### TASK DETAILS
Word for word, retype the first line of the records and every following line through the one containing "DISABLED becomes ENABLED".
[Start of section]
/-! ### Instances (chapter 14) -/

/-- The instance commands without a twin (R377-R391): a free number becomes CREATED with the next incarnation and full credit buckets; CREATED or
DISABLED becomes ENABLED when quiet and a last runs; a drain leaves admitted items, an abort stops everything; a reset goes through
RESETTING; a destroyed number is FREE; limits are set. What R378 forbids answers STATE_MISMATCH and changes nothing.
The model's choices in it: logs 12, 17, 28, 81. -/
def Obligations.InstanceCommandsAct : Prop :=
  (∀ (c : Cmd) (s : State) (r : InstRec), Accepted 0x8601 c s → Alone s →
    let m := submitted 0x8601 c s
    let i := m.cmd.unit
    i ≠ 0 → s.recordOf m = .ok r → s.frondsOk r.fronds = true → s.instLive i = false →
    (s.totalsOk i r = true →
      let a := s.modInst i (fun x => Inst.fill { d := { inc := x.d.inc, abandoned := x.d.abandoned, lim := r } })
      let b := a.moveInst i (fun d => { d with st := .created, inc := d.inc + 1 })
      Leads (.instanceCreate c) s ((b.when b.rngOk (State.instantiate (16 + i))).finish m .ok)) ∧
    (s.totalsOk i r = false → Leads (.instanceCreate c) s (s.finish m .quotaExceeded))) ∧
  (∀ (c : Cmd) (s : State), Accepted 0x8602 c s → Alone s →
    let m := submitted 0x8602 c s
    let i := m.cmd.unit
    i ≠ 0 → (s.instOf i).d.st = .created ∨ (s.instOf i).d.st = .disabled →
    (s.quiet i = true → s.last.cur ≠ none → Leads (.instanceEnable c) s ((s.moveInst i (fun d => { d with st := .enabled })).finish m .ok)) ∧
    (s.quiet i = false → Leads (.instanceEnable c) s (s.finish m .busy))) ∧
  (∀ (c : Cmd) (s : State), Accepted 0x8603 c s → Alone s →
    let m := submitted 0x8603 c s
    let i := m.cmd.unit
    let abort := bit (byteAt m.cmd.desc 32) 0
    i ≠ 0 →
    ((s.instOf i).d.st = .enabled →
      let a := (s.moveInst i (fun d => { d with st := if abort then .disabled else .quiescing })).modInst i (fun x => { x with quietWas := false })
      Leads (.instanceDisable c) s ((a.stopItems i abort (if abort then .instanceDisabled else .instanceQuiescing)).finish m .ok)) ∧
    ((s.instOf i).d.st = .disabled → Leads (.instanceDisable c) s (s.finish m .stateMismatch))) ∧
  (∀ (c : Cmd) (s : State), Accepted 0x8604 c s → Alone s →
    let m := submitted 0x8604 c s
    let i := m.cmd.unit
    let d := (s.instOf i).d
    i ≠ 0 →
    (d.st = .created ∨ d.st = .enabled ∨ d.st = .quiescing ∨ d.st = .disabled →
      let a := (s.moveInst i (fun d => { d with st := .resetting, error := false, cause := 0 })).stopItems i true .instanceReset
      let a := ((a.dropFlows i true).expireKeys (fun k => k == i)).dropCeremony i
      let a := (a.liveSessions i).foldl (fun (s : State) n => s.closeSess n .instanceReset false) a
      let a := (a.emptyMailbox i).modInst i (fun x => Inst.fill { x with quietWas := false, erring := none })
      let a : State := { a with disp := { a.disp with deficits := a.disp.deficits.filterT (fun k _ => k % 4096 != i) } }
      Leads (.instanceReset c) s ((a.dropDrbg (16 + i)).finish m .ok)) ∧
    (d.st = .free ∨ d.st = .resetting ∨ d.st = .moving → Leads (.instanceReset c) s (s.finish m .stateMismatch))) ∧
  (∀ (i : Nat) (s : State),
    (s.works = true → (s.instOf i).d.st = .resetting → s.ks.journal = [] →
      let a := s.moveInst i (fun d => { d with st := .disabled })
      let b := a.when a.rngOk (State.instantiate (16 + i))
      Goes (.instanceResetDone i) s (b.when (a.quiet i) (State.becameQuiet i))) ∧
    ((s.instOf i).d.st ≠ .resetting → Goes (.instanceResetDone i) s s) ∧
    (s.works = true → s.quiet i = true → (s.instOf i).d.st = .quiescing →
      Goes (.instanceQuiet i) s ((s.moveInst i (fun d => { d with st := .disabled })).becameQuiet i)) ∧
    (s.quiet i = false → Goes (.instanceQuiet i) s s)) ∧
  (∀ (c : Cmd) (s : State), Accepted 0x8605 c s → Alone s →
    let m := submitted 0x8605 c s
    let i := m.cmd.unit
    i ≠ 0 → (s.instOf i).d.st = .created ∨ (s.instOf i).d.st = .disabled →
    (s.queuesOf i = [] → Leads (.instanceDestroy c) s
      (((((s.stopItems i true .instanceDisabled).eraseInst i)).moveInst i (fun d => { d with st := .free })).finish m .ok)) ∧
    (s.queuesOf i ≠ [] → Leads (.instanceDestroy c) s (s.finish m .busy))) ∧
  (∀ (c : Cmd) (s : State) (r : InstRec), Accepted 0x8606 c s → Alone s →
    let m := submitted 0x8606 c s
    let i := m.cmd.unit
    readInstRec m.cmd.data = .ok r → s.instLive i = true → m.cmd.u 32 8 % 8 = 0 → s.frondsOk r.fronds = true → s.totalsOk i r = true →
    s.useFits i r = true → s.pinOutside i r.fronds = false →
    Leads (.instanceSetLimits c) s (((s.moveInst i (fun d => { d with lim := r })).modInst i (fun x =>
      { x with cipher := min x.cipher (4 * (r.cipher : Int)), field := min x.field (4 * (r.field : Int)),
               pk := min x.pk (4 * (r.pk : Int)) })).finish m .ok))

/-- Moves of an instance without a twin (R397-R402): MOVE_PREPARE reserves a free number for a source and writes an offer; MOVE_OUT writes the
package and leaves the source MOVING; MOVE_IN brings the instance in DISABLED with a higher incarnation; MOVE_FINISH erases the source's
copy, MOVE_CANCEL makes it DISABLED again, MOVE_ABANDON frees the target's number for good of that move; each leaves its ledger record. A
membership record that verifies is kept.
The model's choices in it: logs 9, 26. -/
def Obligations.MovesCarryInstances : Prop :=
  (∀ (c : Cmd) (s : State) (r : InstRec), Accepted 0x8607 c s → Alone s →
    let m := submitted 0x8607 c s
    let i := m.cmd.unit
    let b := m.cmd.u 40 4
    let p := m.cmd.u 44 4
    i ≠ 0 → b + p ≤ 4194304 → s.instLive i = false → m.cmd.u 56 8 % 4096 = 0 → s.memberOk s.drec.member mySerial identityHash = true →
    s.rngOk = true → s.recordOf m = .ok r → s.frondsOk r.fronds = true → s.totalsOk i r = true → s.pagesFree i b (b + p) = true →
    let id := ofLe (s.drawn 8)
    let ec := Config.pkGenerate algEc 2 (freeBytes (s.free + 8) 48)
    let kem := Config.pkGenerate algKem 3 (freeBytes (s.free + 56) 64)
    let a := s.drewStatement 120
    let offer := a.offerBlob id (m.cmd.u 48 8) i ec kem
    let a := (a.drewStatement 80).modInst i (fun x => Inst.fill { d := { inc := x.d.inc, abandoned := x.d.abandoned, lim := r } })
    let a := a.moveInst i (fun d => { d with st := .moving, base := b, p := p, moveId := id, moveEc := ec,
                                             moveKem := kem, movePeer := m.cmd.u 48 8, offer := offer })
    Leads (.movePrepare c) s ((a.hostWrite 0 (m.cmd.u 56 8) offer).finish m .ok)) ∧
  (∀ (c : Cmd) (s : State) (b : Bytes), Accepted 0x8608 c s → Alone s → s.ledgerOk = true →
    let m := submitted 0x8608 c s
    let i := m.cmd.unit
    let offer := m.cmd.data
    s.moveOut m = .ok b →
    (b.length ≤ m.cmd.u 56 8 →
      let a := (s.drewStatement 160).moveInst i (fun d => { d with
        st := .moving, moveId := blobId offer, moveSource := true, movePeer := blobDst offer, movePeerId := sha3 32 (slice offer 6492 2689) })
      Leads (.moveOut c) s
        ((((a.moveRecord i 1 (blobId offer)).hostWrite 0 (m.cmd.u 48 8) b).overwrite m 56 (le 8 b.length)).finish m .ok)) ∧
    (m.cmd.u 56 8 < b.length → Leads (.moveOut c) s ((s.overwrite m 56 (le 8 b.length)).finish m .badLength))) ∧
  (∀ (c : Cmd) (s : State) (b : Arrival), Accepted 0x8609 c s → Alone s → s.ledgerOk = true →
    let m := submitted 0x8609 c s
    let i := m.cmd.unit
    (s.instOf i).d.st = .moving → s.moveIn m = .ok b →
    let a := s.moveInst i (fun d => { d with st := .disabled, inc := max d.inc b.inc + 1, counter := b.counter, roster := b.roster, k := b.k,
                                             arrived := sha384 (m.cmd.data.take (m.cmd.u 40 8)) })
    let keys := b.keys.map KeyRec.arrive
    let a := keys.foldl (fun (s : State) r =>
      let s := s.journal (.key (hSlot r.handle) (some r))
      if hStore r.handle == 2 || (bit r.flags fPinned && !r.deleted)
      then ((s.setKey (hSlot r.handle) { r with bank := s.pickBank (hStore r.handle == 1) }).spend 8).touch 6 r.handle else s) a
    let a := (List.range b.k).foldl (fun (s : State) j => s.arrivePage i keys j) a
    let a := a.when a.rngOk (State.instantiate (16 + i))
    Leads (.moveIn c) s (((a.moveRecord i 2 (a.instOf i).d.moveId).acknowledge m).finish m .ok)) ∧
  (∀ (c : Cmd) (s : State) (st : Status), Accepted 0x8609 c s → (s.instOf (submitted 0x8609 c s).cmd.unit).d.arrived = [] →
    s.moveIn (submitted 0x8609 c s) = .error st → Leads (.moveIn c) s (s.finish (submitted 0x8609 c s) st)) ∧
  (∀ (c : Cmd) (s : State), Accepted 0x860A c s → Alone s → s.ledgerOk = true →
    let m := submitted 0x860A c s
    let i := m.cmd.unit
    let d := (s.instOf i).d
    i ≠ 0 → d.st = .moving → d.moveSource = true → m.cmd.u 32 8 % 8 = 0 →
    (endBlobOk 3 d i (m.cmd.data.take (m.cmd.u 40 4)) = true → Leads (.moveFinish c) s
      ((((s.eraseInst i).moveInst i (fun d => { d with st := .free })).moveRecord i 3 d.moveId).finish m .ok)) ∧
    (endBlobOk 3 d i (m.cmd.data.take (m.cmd.u 40 4)) = false → Leads (.moveFinish c) s (s.finish m .moveAbandoned))) ∧
  (∀ (c : Cmd) (s : State), Accepted 0x860C c s → Alone s → s.ledgerOk = true →
    let m := submitted 0x860C c s
    let i := m.cmd.unit
    let d := (s.instOf i).d
    i ≠ 0 → d.st = .moving → d.moveSource = true → m.cmd.u 32 8 % 8 = 0 → endBlobOk 4 d i (m.cmd.data.take (m.cmd.u 40 4)) = true →
    Leads (.moveCancel c) s
      (((s.moveInst i (fun d => { d with st := .disabled, moveSource := false, moveId := 0 })).moveRecord i 4 d.moveId).finish m .ok)) ∧
  (∀ (c : Cmd) (s : State), Accepted 0x860B c s → Alone s → s.ledgerOk = true → s.rngOk = true →
    let m := submitted 0x860B c s
    let i := m.cmd.unit
    let d := (s.instOf i).d
    i ≠ 0 → d.st = .moving → d.moveSource = false → m.cmd.u 32 8 % 4096 = 0 →
    let a := (s.drewStatement 80).hostWrite 0 (m.cmd.u 32 8) (s.signedBlob 4 d.moveId d.movePeer mySerial i [])
    Leads (.moveAbandon c) s (((((a.eraseInst i).moveInst i (fun x =>
      { x with st := .free, abandoned := d.moveId :: x.abandoned })).moveRecord i 5 d.moveId)).finish m .ok)) ∧
  (∀ (c : Cmd) (s : State), Accepted 0x860D c s →
    let m := submitted 0x860D c s
    let r := m.cmd.data.take 4763
    m.cmd.u 32 8 % 8 = 0 →
    (s.memberOk r mySerial identityHash = true →
      Leads (.moveMembership c) s (State.finish m .ok (State.saveDev { s with drec := { s.drec with member := r } }))) ∧
    (s.memberOk r mySerial identityHash = false → Leads (.moveMembership c) s (s.finish m .moveNotPermitted)))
[End of section]
### RESPONSE TO THE TASK
/-! ### Instances (chapter 14) -/

/-- The instance commands without a twin (R377-R391): a free number becomes CREATED with the next incarnation and full credit buckets; CREATED or
DISABLED becomes ENABLED when quiet and a last runs; a drain leaves admitted items, an abort stops everything; a reset goes through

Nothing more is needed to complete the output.